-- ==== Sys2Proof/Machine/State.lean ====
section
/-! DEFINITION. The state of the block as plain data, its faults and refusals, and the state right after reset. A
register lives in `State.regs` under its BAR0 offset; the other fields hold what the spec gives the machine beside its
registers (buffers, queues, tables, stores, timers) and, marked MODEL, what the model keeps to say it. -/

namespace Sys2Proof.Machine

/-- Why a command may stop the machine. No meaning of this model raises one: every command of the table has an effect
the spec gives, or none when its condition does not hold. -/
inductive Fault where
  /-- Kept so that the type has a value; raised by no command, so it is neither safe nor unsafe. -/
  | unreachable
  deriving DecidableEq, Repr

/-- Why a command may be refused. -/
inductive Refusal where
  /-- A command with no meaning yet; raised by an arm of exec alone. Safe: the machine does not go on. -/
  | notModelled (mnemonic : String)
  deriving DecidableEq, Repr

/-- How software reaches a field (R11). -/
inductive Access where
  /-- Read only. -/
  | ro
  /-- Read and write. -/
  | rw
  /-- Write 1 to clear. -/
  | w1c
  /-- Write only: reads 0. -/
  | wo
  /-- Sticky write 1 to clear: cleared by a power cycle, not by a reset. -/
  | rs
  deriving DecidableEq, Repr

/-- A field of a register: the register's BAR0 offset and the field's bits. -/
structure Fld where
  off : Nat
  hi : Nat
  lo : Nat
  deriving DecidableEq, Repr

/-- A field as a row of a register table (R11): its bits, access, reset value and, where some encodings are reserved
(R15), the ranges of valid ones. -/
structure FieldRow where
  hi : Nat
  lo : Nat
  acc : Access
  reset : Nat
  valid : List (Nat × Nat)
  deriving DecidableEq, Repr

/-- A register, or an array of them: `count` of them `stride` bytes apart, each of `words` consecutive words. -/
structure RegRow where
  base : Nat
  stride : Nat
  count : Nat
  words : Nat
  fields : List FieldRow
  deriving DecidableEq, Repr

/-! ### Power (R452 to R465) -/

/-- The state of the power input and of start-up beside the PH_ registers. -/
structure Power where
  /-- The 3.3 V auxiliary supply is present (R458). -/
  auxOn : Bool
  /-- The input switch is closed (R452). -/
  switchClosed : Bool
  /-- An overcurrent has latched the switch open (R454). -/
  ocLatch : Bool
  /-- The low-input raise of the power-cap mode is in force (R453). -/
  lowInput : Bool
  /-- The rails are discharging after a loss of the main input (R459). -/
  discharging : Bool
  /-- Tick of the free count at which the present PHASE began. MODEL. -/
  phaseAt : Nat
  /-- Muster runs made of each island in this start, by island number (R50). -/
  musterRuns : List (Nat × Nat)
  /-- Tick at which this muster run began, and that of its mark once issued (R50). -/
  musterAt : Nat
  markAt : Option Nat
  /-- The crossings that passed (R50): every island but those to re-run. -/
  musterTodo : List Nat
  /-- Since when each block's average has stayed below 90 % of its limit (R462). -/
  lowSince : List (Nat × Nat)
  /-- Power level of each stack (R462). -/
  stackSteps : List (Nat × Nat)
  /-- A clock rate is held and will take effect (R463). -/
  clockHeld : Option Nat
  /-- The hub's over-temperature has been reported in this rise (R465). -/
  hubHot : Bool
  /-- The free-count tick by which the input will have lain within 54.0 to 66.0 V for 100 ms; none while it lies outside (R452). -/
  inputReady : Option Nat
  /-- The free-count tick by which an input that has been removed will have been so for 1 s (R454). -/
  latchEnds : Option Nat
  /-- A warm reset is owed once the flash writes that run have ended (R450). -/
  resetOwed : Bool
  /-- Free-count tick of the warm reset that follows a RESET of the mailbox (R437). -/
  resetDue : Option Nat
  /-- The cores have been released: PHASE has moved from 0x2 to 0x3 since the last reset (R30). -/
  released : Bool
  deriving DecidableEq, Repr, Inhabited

● ● ●

**WHAT THE TASK REQUIRES**. Collect the lines of the records that include the string "start".

**EXPECTED ANSWER**.
/-- The state of the power input and of start-up beside the PH_ registers. -/
  /-- Muster runs made of each island in this start, by island number (R50). -/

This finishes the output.